HTML5 Logo by World Wide Web Consortium

I have done some spring cleaning on this blog, mostly simplifying stuff by using two nice html5 features: video and ruby. The first fixes a long standing mess in html, the lack of of standard way of putting video clips into web pages. There was a large debate about the codec to use, with Microsoft and Apple pushing for h264, Google pushing for WebM, and Firefox pushing for the OGG format. The dust has not settled on this issue, most video on this site are in h264 format simply because this is the format my mobile phone produced, and the format most mobile phones can render. While the current solution is not perfect, before I had to use a combination of embed and object tags, which was much worse.

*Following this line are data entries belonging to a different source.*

-- ==== Sys2Proof/Machine/RegRead.lean ====
section
/-! DEFINITION. The value that a read of BAR0 returns (R9, R95, R315, R340, R358, R412, R471, R492 to R505). A read is no command but
where it latches (`BEAT_NOW_READ`): these functions say what the state shows a driver. -/

namespace Sys2Proof.Machine

open Sys2Proof

/-- Fields, each with its lowest bit and width, joined in a register (R6). -/
def fields (l : List (Nat × Nat × Nat)) : Nat := l.foldl (fun a x => a + x.2.2 % 2 ^ x.2.1 * 2 ^ x.1) 0

/-- STATE of `RM_PKG_STATE` (R495). -/
def PkgState.code : PkgState → Nat
  | .off => 0
  | .standby => 1
  | .starting => 2
  | .run => 3
  | .brace => 4
  | .halted => 5
  | .withdrawn => 6

/-- STATE of `RM_BEAT_STATUS` (R497). -/
def BeatState.code : BeatState → Nat
  | .free => 0
  | .locked => 1
  | .holdover => 2
  | .slewing => 3
  | .slipped => 4

/-- Identification and boot status (R494). -/
def Dev.readIdent (d : Dev) (f o : Nat) : Nat :=
  let p := d.power
  if o = 0x000 then fields [(0, 16, 0x4032), (16, 8, 0xB0), (24, 4, d.fuses.variant)]
  else if o = 0x008 then
    if p.step = 1 then 0 else fields [(0, 8, p.fwMinor), (8, 8, p.fwMajor), (16, 16, p.fwBuild), (32, 2, p.fwSource)]
  else if o = 0x010 then fields [(0, 5, f), (5, 3, (d.func f).gen), (8, 5, (d.pastureOf f).getD 31)]
  else if o = 0x018 then if f = 0 then fields [(0, 8, p.code), (8, 4, p.step), (16, 4, p.reject)] else 0
  else if o = 0x028 then d.fuses.serial
  else 0

/-- Package status and Calendar fill, physical function only (R495). FREQ, CEILING and CAP stand at their reset value 0 until the
firmware runs (step 2 of R469). -/
def Dev.readPkg (d : Dev) (o : Nat) : Nat :=
  let p := d.power
  let on := if p.step = 1 then 0 else 1
  if o = 0x000 then
    fields [(0, 3, p.st.code), (8, 8, p.freq), (16, 8, on * p.ceiling), (24, 16, on * (p.cap / 8)), (40, 1, p.therm.toNat),
      (41, 1, p.hotCap.toNat)]
  else if o = 0x008 then fields [(1, 6, d.aux.causes / 2)]
  else if o = 0x010 then fields [(0, 16, p.dipCount), (16, 16, p.dipMinMv), (32, 32, p.dipDurUs)]
  else if o = 0x018 then fields [(0, 16, p.avg), (16, 16, p.vinCv)]
  else if 0x100 ≤ o && o < 0x100 + 8 * 40 then
    let die := (o - 0x100) / 8
    if die = 19 then 0 else fields [(0, 9, (d.cal.filter (fun e => e.dies.contains die)).length)]
  else 0

/-- A VF reads the step groups of its own pasture only (R497). -/
def Dev.seesStepGroup (d : Dev) (f g : Nat) : Bool :=
  f == 0 || ((d.group g).exists_ && d.pastureOf f == some (d.group g).pasture)

/-- Function status, beat and steps, the Ledger, and the window select (R496 to R498). -/
def Dev.readFunc (d : Dev) (f o : Nat) : Nat :=
  let x := d.func f
  if o = 0x000 then fields [(0, 7, x.event)]
  else if o = 0x008 then
    fields [(0, 3, d.beat.st.code), (3, 1, d.aux.strapBeat.toNat), (4, 3, d.key kBeatLink), (8, 4, d.beat.hop),
      (16, 16, if d.beat.st = .free then 0 else uNat 16 (-d.beat.phase))]
  else if o = 0x010 then d.beat.now
  else if o = 0x018 then fields [(0, 10, x.tickNow)]
  else if o = 0x020 then fields [(0, 32, d.beat.hz)]
  else if 0x100 ≤ o && o < 0x200 then
    let g := d.group ((o - 0x100) / 16)
    if !d.seesStepGroup f ((o - 0x100) / 16) then 0
    else if o % 16 = 0 then g.lastShown
    else fields [(0, 24, g.period), (24, 1, g.exists_.toNat), (25, 1, g.running.toNat), (26, 1, g.left.toNat), (32, 16, g.overruns)]
  else if o = 0x400 then x.ledBase
  else if o = 0x408 then fields [(0, 17, x.ledSize)]
  else if o = 0x410 then fields [(0, 1, x.ledOn.toNat), (1, 1, x.ledCfgErr.toNat), (2, 1, x.ledLost.toNat), (3, 1, x.ledPhase)]
  else if o = 0x418 then fields [(0, 16, x.ledTail)]
  else if o = 0x420 then fields [(0, 16, x.ledHead)]
  else if o = 0x428 then fields [(0, 32, x.waiting.length)]
  else if o = 0x800 then fields [(0, 6, x.winDie)]
  else 0

/-- The MSI-X table and the pending bit array (R499). -/
def Func.readMsix (x : Func) (o : Nat) : Nat :=
  let v := (x.vecs[o / 16]?).getD { mask := false }
  if o < 0x40 then if o % 16 = 0 then v.addr else fields [(0, 32, v.data), (32, 1, v.mask.toNat)]
  else if o = 0x800 then fields ((List.range 4).map (fun i => (i, 1, (((x.vecs[i]?).getD {}).pend).toNat)))
  else 0

/-- The SRV page (R315, R505). -/
def Func.readSrv (x : Func) (o : Nat) : Nat :=
  if o < 0x50 then Tab.getD x.srv (o / 8) 0
  else if o = 0x50 then fields [(0, 10, x.srvSat)]
  else if 0x80 ≤ o && o < 0xD0 then Tab.getD x.srvSnap ((o - 0x80) / 8) 0
  else if o = 0xD0 then fields [(0, 10, x.srvSnapSat)]
  else if o = 0xF8 then fields [(16, 1, x.srvValid.toNat)]
  else if o = 0x100 then fields [(0, 32, x.mbxIgnored)]
  else if o = 0x108 then fields [(0, 32, x.badHead)]
  else if o = 0x110 then fields [(0, 32, x.ledWaits)]
  else 0

/-- The Tally mirror as function `f` sees it: the package registers, and the blocks and record slots of its domains (R412). -/
def Dev.readMirror (d : Dev) (f o : Nat) : Nat :=
  let m := d.mirror
  let mine (n : Nat) : Bool := (d.sees f).contains n
  if o = 0x000 then m.status
  else if o = 0x008 then m.seq
  else if o = 0x010 then m.time
  else if o = 0x018 then fields [(0, 2, m.rate), (2, 1, m.irq.toNat)]
  else if o = 0x020 then m.id
  else if o = 0x028 then m.counts
  else if 0x100 ≤ o && o < 0x100 + 32 * 18 then
    let n := (o - 0x100) / 32
    if !mine n then 0 else rdLE (m.domainBytes n) (o % 32) 8
  else if 0x400 ≤ o && o < 0x400 + 160 * 18 then
    let n := (o - 0x400) / 160
    if !mine n then 0 else rdLE (m.domainBytes n) (32 + (o - 0x400) % 160) 8
  else 0

/-- A mailbox: its slot, its reply area and its doorbell (R358). -/
def Dev.readMailbox (d : Dev) (f o : Nat) : Nat :=
  let b := Tab.getD (d.func f).mbx (o / 512) {}
  let a := o % 512
  if mailboxes f ≤ o / 512 then 0
  else if a < 256 then rdLE b.slot a 8
  else if a < 320 then rdLE b.reply (a - 256) 8
  else if a = 320 then if b.held.isSome then 1 else 0
  else 0

/-- A performance group's frame (R437, R501). -/
def Perf.read (p : Perf) (o : Nat) : Nat :=
  if o < 0x40 then fields [(0, 48, Tab.getD p.live (o / 8) 0), (63, 1, (bit p.ovf (o / 8)).toNat)]
  else if o < 0x80 then fields [(0, 48, Tab.getD p.snap ((o - 0x40) / 8) 0), (63, 1, (bit p.snapOvf ((o - 0x40) / 8)).toNat)]
  else if o = 0x80 then fields [(8, 1, p.irqEn.toNat), (16, 1, p.valid.toNat)]
  else if o = 0x88 then p.beat
  else 0

/-- The block of a core: identification, error counters and performance groups (R95, R502, R503). -/
def Dev.readCore (d : Dev) (die core o : Nat) : Nat :=
  if coresOf die ≤ core then 0
  else if o = 0x00 then spadSize die / 1024
  else if o = 0x08 then 64
  else if o = 0x10 then arraysOf die
  else if o = 0x18 then 8192
  else if o = 0x20 then 512
  else if o = 0x28 then 64
  else if o = 0x30 then fields [(0, 32, (Tab.getD d.cores (die * 64 + core) {}).mark)]
  else if 0x100 ≤ o && o < 0x1B8 then fields [(0, 32, d.err die core ((o - 0x100) / 8))]
  else if 0x800 ≤ o then (d.perfOf die core ((o - 0x800) / 0x100)).read (o % 0x100)
  else 0

/-- The block of a die (R500, R504). -/
def Dev.readDie (d : Dev) (f die o : Nat) : Nat :=
  if !d.seesDie f die then 0
  else if o < 0x200 then fields [(0, 32, d.err die 64 (o / 8))]
  else if 0x1000 ≤ o && o < 0x1800 then
    let g := 8 + (o - 0x1000) / 0x100
    if dieGroup die g then (d.perfOf die 63 g).read (o % 0x100) else 0
  else if 0x4_0000 ≤ o then
    d.readCore die ((o - 0x4_0000) / 0x1000) ((o - 0x4_0000) % 0x1000)
  else 0

/-- The 64-bit register at the aligned offset `o` of function `f`'s BAR0 (R493). -/
def Dev.readReg (d : Dev) (f o : Nat) : Nat :=
  if o < 0x1000 then d.readIdent f o
  else if o < 0x2000 then if f = 0 then d.readPkg (o - 0x1000) else 0
  else if o < 0x3000 then d.readFunc f (o - 0x2000)
  else if o < 0x4000 then (d.func f).readMsix (o - 0x3000)
  else if o < 0x5000 then (d.func f).readSrv (o - 0x4000)
  else if o < 0x6000 then d.readMirror f (o - 0x5000)
  else if o < 0x8000 then d.readMailbox f (o - 0x6000)
  else if 0x8_0000 ≤ o && o < 0x10_0000 then d.readDie f (d.func f).winDie (o - 0x8_0000)
  else if 0x40_0000 ≤ o && o < 0x180_0000 then d.readDie f ((o - 0x40_0000) / 0x8_0000) ((o - 0x40_0000) % 0x8_0000)
  else if 0x180_0000 ≤ o && d.power.window then Mem.readLE d.power.windowMem (o - 0x180_0000) 8
  else 0

/-- A read of BAR0 of `size` bytes, 4 or 8: an unaligned read, and a read where nothing is decoded, return 0; a 32-bit read of a 64-bit
register reads that half (R471, R492). -/
def Dev.readBar (d : Dev) (f off size : Nat) : Nat :=
  if !d.decoded f off then 0
  else if size = 8 && off % 8 = 0 then d.readReg f off % 2 ^ 64
  else if size = 4 && off % 4 = 0 then d.readReg f (off / 8 * 8) / 2 ^ (8 * (off % 8)) % 2 ^ 32
  else 0

end Sys2Proof.Machine
end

I took advantage of the cleanup to fix a few links that were still pointing to the old site’s address, in one case there were still links to the address free.fr, from seven years ago. I also have been playing around with microdata those days, so I added the relevant meta-data to the video, I doubt this will have much of an impact, but I like the idea of embedding meta-data into the html, microdata is not a part of html5, by the way.


The ruby tags are more specialised, and bear no relationship with the ruby programming language. The tag is surprisingly old: it was first suggested in 1996, and implemented as an extension by Internet Explorer 5, the fact that it took 15 years to standardise that tag is quite depressing. Ruby tags allows the writer to add phonetic annotations to some html text. The classical use-case is adding furigana to japanese kanji, but it can basically be used for any kind of annotation, like for instance IPA phonetics. There are basically three tags: ruby which acts as a container, rt which contains the annotation, and rp which wraps the fallback code when ruby is not supported, that tag typically contains parenthesises. The source for the text in the box will look like this: <ruby>Zürich<rp>(</rp><rt>ˈtsyːrɪç</rt><rp>)</rp></ruby>

I have not back-converted all my existing content, the css tricks work, and it would be a lot of work, but I will use the standard tags from now-on.